There's no indication in the Bible that any such thing (as saving Mary before she was born) did, or even
could take place. First of all it was the work of Jesus, and His death on the cross that made it possible for all of
us to be saved by His grace. His sacrificial death and atonement for our sins (including Mary's) is was saves us
and her, and He had yet to perform that work at the time of Mary's birth. If He had saved her from the pit and
the stain of sin before He was born, then why do what He did to save the rest of us? Why not just save us all
before we fall in the pit and get stained? Coming up with a fanciful story about how something could be done, is
not the same as it actually being done. There's no indication anywhere other than what the Catholic Church
claims that this type of thing ever happened or even could happen. Why doesn't the Bible speak of Mary's
pulling from the pit and declare her sinless in it's pages? Because it never happened that's why.
We hear from the Roman Catholic Church the following:
...at the first instance of her conception, by a singular privilege and grace of the Omnipotent God, in virtue of
the merits of Jesus Christ, the Savior of mankind, was preserved immaculate from all stain of original sin...
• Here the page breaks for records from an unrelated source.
/-- Before `begin` no line is enabled, so none is pending (41_service.md R161). -/
theorem MachineInv.not_pending_of_not_ready {s : State} (h : MachineInv s) (hr : s.ready = false) (l : Line) :
    pendingIn s.mask l = false := by
  by_contra hl
  have hen := h.pending_enabled l (Bool.eq_true_of_not_eq_false hl)
  rw [h.enabled_as_assigned, hr, if_neg Bool.false_ne_true] at hen
  cases l <;> cases hen

/-- Where the construction is past, what holds before it is no matter. -/
theorem absurd_of_done {s : State} {p : Prop} (hc : s.constructionDone = true) (hf : s.constructionDone = false) : p :=
  absurd (hf.symm.trans hc) Bool.false_ne_true

/-- Settles O46. -/
theorem resetMeetsInv : Obligations.ResetMeetsInv where
  reserved_zero := rfl
  pending_enabled := fun l h => by cases l <;> cases h
  enabled_as_assigned := rfl
  position_whole := .inl rfl
  swipe_reachable := by decide
  generic_reachable := by decide
  tap_reachable := by decide
  buf_wf := Memory.nil_wf
  buf_le := by decide
  construction_first := fun _ => rfl
  phase_ok := rfl

/-! ### The inputs and the record of construction -/

/-- The invariant does not look at the turns or at the calls still to come. -/
theorem MachineInv.withInputs {s : State} (h : MachineInv s) (ts : List Turn) (ps : List Packet) :
    MachineInv { s with turns := ts, program := ps } :=
  { h with
    construction_first := fun hc =>
      congrArg (fun u : State => { u with turns := ts, program := ps }) (h.construction_first hc) }

theorem MachineInv.svcMoves {s s' : State} (h : MachineInv s) (hs : svcMoves s = some s') : MachineInv s' := by
  obtain ⟨ts, rfl⟩ := svcMoves_eq_some hs
  exact h.withInputs ts s.program

theorem MachineInv.pastConstruction {s : State} (h : MachineInv s) : MachineInv (pastConstruction s) :=
  { h with construction_first := absurd_of_done (pastConstruction_constructionDone s) }

/-- SVC goes on at another place, once what holds there is shown. -/
theorem MachineInv.goTo {s : State} {p : Phase} (h : MachineInv s) (hc : s.constructionDone = true)
    (hp : PhaseOk (goTo p s)) : MachineInv (goTo p s) :=
  { h with
    construction_first := absurd_of_done hc
    phase_ok := hp }

/-- An operation ends where there is no frame buffer. -/
theorem MachineInv.returns {s : State} {r : Result} (h : MachineInv s) (hc : s.constructionDone = true)
    (hb : s.buf = []) : MachineInv (returns r s) :=
  { h with
    construction_first := absurd_of_done hc
    phase_ok := hb }

/-! ### A callback -/

/-- Setting a line's bit touches none of bits 7 to 5 (R24). -/
theorem maskSet_reserved (m : BitVec 8) (l : Line) : maskSet m l &&& 0xE0#8 = m &&& 0xE0#8 := by
  revert m
  cases l <;> decide

/-- Nor does clearing one. -/
theorem maskClear_reserved (m : BitVec 8) (l : Line) : maskClear m l &&& 0xE0#8 = m &&& 0xE0#8 := by
  revert m
  cases l <;> decide

theorem pendingIn_maskSet_of_pendingIn {m : BitVec 8} (l : Line) {k : Line} (h : pendingIn m k = true) :
    pendingIn (maskSet m l) k = true := by
  rw [pendingIn_maskSet, h, Bool.true_or]

/-- What holds at each place SVC can stand survives the setting of a bit. -/
theorem PhaseOk.setPending {s : State} (h : PhaseOk s) (l : Line) : PhaseOk (setPending l s) := by
  cases hp : s.phase <;> simp only [PhaseOk, hp, setPending_phase, setPending_buf, setPending_mask] at h ⊢
  case testing k f =>
    obtain ⟨hbuf, l', hle, hl'⟩ := h
    exact ⟨hbuf, l', hle, pendingIn_maskSet_of_pendingIn l hl'⟩
  case selected k f => exact ⟨h.1, pendingIn_maskSet_of_pendingIn l h.2⟩
  all_goals exact h

theorem MachineInv.setPending {s : State} {l : Line} (h : MachineInv s) (hl : enabledIn s.lineEnabled l = true) :
    MachineInv (setPending l s) :=
  { h with
    reserved_zero := (maskSet_reserved s.mask l).trans h.reserved_zero
    pending_enabled := fun k hk => by
      rw [setPending_mask, pendingIn_maskSet, Bool.or_eq_true, decide_eq_true_iff] at hk
      rcases hk with hk | rfl
      · exact h.pending_enabled k hk
      · exact hl
    construction_first := absurd_of_done (h.constructionDone_of_enabled hl)
    phase_ok := h.phase_ok.setPending l }

theorem MachineInv.setDrLine {s : State} (h : MachineInv s) (hc : s.constructionDone = true) (m : DrLineMode) :
    MachineInv (setDrLine m s) :=
  { h with construction_first := absurd_of_done hc }

/-! ### A call -/

theorem MachineInv.constructed (dr rst : PinId) (addr : BusAddress) (s : State) :
    MachineInv (constructed dr rst addr s) :=
  { resetMeetsInv with construction_first := absurd_of_done (constructed_constructionDone dr rst addr s) }

/-- Before `begin` no line is enabled, whatever the pins are (R34). -/
theorem MachineInv.setPin {s : State} (h : MachineInv s) (hc : s.constructionDone = true) (hr : s.ready = false)
    (pins : Vector (Option PinId) 4) : MachineInv { s with gestureIrqPins := pins } :=
  { h with
    enabled_as_assigned := by simpa [hr] using h.enabled_as_assigned
    construction_first := absurd_of_done hc }

/-- `begin` starts from no enable, so its enables are those R243 names. -/
theorem MachineInv.begun {s : State} (h : MachineInv s) (hc : s.constructionDone = true) (hr : s.ready = false) :
    MachineInv (begun s) :=
  { h with
    pending_enabled := fun l hl => absurd (h.not_pending_of_not_ready hr l) (by simpa using hl)
    enabled_as_assigned := by
      have hnone : s.lineEnabled = 0#5 := by simpa [hr] using h.enabled_as_assigned
      rw [begun_lineEnabled, hnone]
      rfl
    construction_first := absurd_of_done hc }

theorem MachineInv.cleaned {s : State} (h : MachineInv s) (hc : s.constructionDone = true) : MachineInv (cleaned s) :=
  { h with
    position_whole := .inl rfl
    swipe_reachable := by simp [swipeCodes]
    generic_reachable := by simp [swipeCodes]
    tap_reachable := by simp [tapCodes]
    construction_first := absurd_of_done hc }

/-- A call of an operation of agent SVC keeps the invariant. -/
theorem MachineInv.call {i : Instr} {s t : State} (h : MachineInv s) (hp : s.phase = .idle) (he : CallEffect i s t) :
    MachineInv t := by
  have hbuf : s.buf = [] := h.buf_eq_nil (by simp [hp])
  have hpast := h.pastConstruction
  cases he with
  | construct dr rst addr => exact .constructed dr rst addr s
  | badIndex | nothing | read => exact hpast.returns rfl hbuf
  | setPin _ pin k _ _ hr => exact (hpast.setPin rfl hr _).returns rfl hbuf
  | begin _ hr => exact (hpast.begun rfl hr).returns rfl hbuf
  | clean => exact (hpast.cleaned rfl).returns rfl hbuf
  | select f l _ hl => exact hpast.goTo rfl ⟨hbuf, hl⟩
  | chain f _ hl =>
    obtain ⟨l, hl⟩ := hl
    exact hpast.goTo rfl ⟨hbuf, l, Nat.zero_le _, hl⟩

/-! ### The steps of `service` -/

/-- The line tested next has the next number (R281). -/
theorem lineBit_of_nextLine {l k : Line} (h : nextLine l = some k) : lineBit k = lineBit l + 1 := by
  cases l <;> cases h <;> rfl

theorem nextLine_of_lineBit {l k : Line} (h : lineBit k = lineBit l + 1) : nextLine l = some k := by
  revert h
  cases l <;> cases k <;> decide

theorem lineBit_injective {l k : Line} (h : lineBit l = lineBit k) : l = k := by
  revert h
  cases l <;> cases k <;> decide

theorem lineBit_le_four (l : Line) : lineBit l ≤ 4 := by
  cases l <;> decide

theorem exists_nextLine {l k : Line} (h : lineBit l < lineBit k) : ∃ l', nextLine l = some l' := by
  cases l
  case gesture3 => exact absurd (lineBit_le_four k) (Nat.not_le_of_lt h)
  all_goals exact ⟨_, rfl⟩

theorem serviceTest_of_pending {s : State} {l : Line} (f : Frame) (hl : pendingIn s.mask l = true) :
    serviceTest l f s = goTo (.selected l f) s := by
  rw [serviceTest, readMask, pendingIn_readableMask, if_pos hl]

/-- A test that fails goes on to the next line. -/
theorem serviceTest_next {s : State} {l k : Line} (f : Frame) (hl : pendingIn s.mask l = false)
    (hk : nextLine l = some k) : serviceTest l f s = goTo (.testing k f) s := by
  simp only [serviceTest, readMask, pendingIn_readableMask, hl, Bool.false_eq_true, if_false, hk]

/-- After the last line the call ends with 0. -/
theorem serviceTest_last {s : State} {l : Line} (f : Frame) (hl : pendingIn s.mask l = false)
    (hk : nextLine l = none) : serviceTest l f s = returns (.value 0) s := by
  simp only [serviceTest, readMask, pendingIn_readableMask, hl, Bool.false_eq_true, if_false, hk]

/-- SELECT = chained: some line is pending at or after the one tested, so the tests do not run out. -/
theorem MachineInv.serviceTest {s : State} {l : Line} {f : Frame} (h : MachineInv s) (hp : s.phase = .testing l f) :
    MachineInv (serviceTest l f s) := by
  have hdone := h.constructionDone_of_busy (by simp [hp])
  have hphase := h.phase_ok
  simp only [PhaseOk, hp] at hphase
  obtain ⟨hbuf, l', hle, hl'⟩ := hphase
  cases hl : pendingIn s.mask l with
  | true =>
    rw [serviceTest_of_pending f hl]
    exact h.goTo hdone ⟨hbuf, hl⟩
  | false =>
    have hne : lineBit l ≠ lineBit l' := fun heq =>
      Bool.false_ne_true (hl.symm.trans (lineBit_injective heq ▸ hl'))
    obtain ⟨k, hk⟩ := exists_nextLine (Nat.lt_of_le_of_ne hle hne)
    have hbit := lineBit_of_nextLine hk
    rw [serviceTest_next f hl hk]
    exact h.goTo hdone ⟨hbuf, l', by omega, hl'⟩

/-- The clear of a bit, and SVC at a place that asks for no pending bit. -/
theorem MachineInv.clearPending {s : State} (h : MachineInv s) (hc : s.constructionDone = true) (l : Line) (p : Phase)
    (r : Result) (hp : PhaseOk { clearPending l s with phase := p, result := r }) :
    MachineInv { clearPending l s with phase := p, result := r } :=
  { h with
    reserved_zero := (maskClear_reserved s.mask l).trans h.reserved_zero
    pending_enabled := fun k hk => by
      have hk : (pendingIn s.mask k && decide (k ≠ l)) = true := (pendingIn_maskClear s.mask l k).symm.trans hk
      exact h.pending_enabled k (Bool.and_eq_true_iff.1 hk).1
    construction_first := absurd_of_done hc
    phase_ok := hp }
Pope Pius IX, Ineffabilis Deus, December 8, 1854
It's an impossibility for Jesus to have saved Mary before she was born as is stated above, because in
order for Jesus to impart saving grace to anyone, He needed to first be born as a man in the flesh, lead a perfect
life, and then take on the sins of the world to kill sin through His atoning death on the cross. It was the death of
Jesus that made the forgiveness of our sins possible. His death and resurrection are the merits Pius IX spoke
about. It's shocking that he didn't see that those merits had yet to become manifest in the man Jesus Christ at the
time Mary was conceived. Jesus had not yet been born yet alone died at the time Mary was supposedly saved
from the pit. This is why God became flesh, suffered, and died for us all. To make it possible for us to be saved,
Jesus had to die. One can't die until they are born first. If there was any other way, would he have not chosen it?
In fact we see in the garden just before Jesus' death Jesus asking the Father Father, if thou art willing, let this
cup pass from me. Jesus was asking that if there was any other way to forgive the sins of man, let Me not go
through this. But there was no other way to remove sin, so Jesus went to His death on the cross to complete His
saving work.
In short, Martignoni misses the entire point on Mary, presumably because he needs the RCC story of her
greatness to live on. It must be true for him, and he'll most likely believe it even beyond the day that the Roman
Catholic Church finally declares her Co-Redemptrix. He dismisses the miracle God preformed thorough his
humble servant by trying to cobble together a crazy comparison on the Ark and Mary, and the great work
performed through Mary (not by her) is trashed by his insistence that she be more than what she really was; a
simple handmaiden that was honored by the Lord.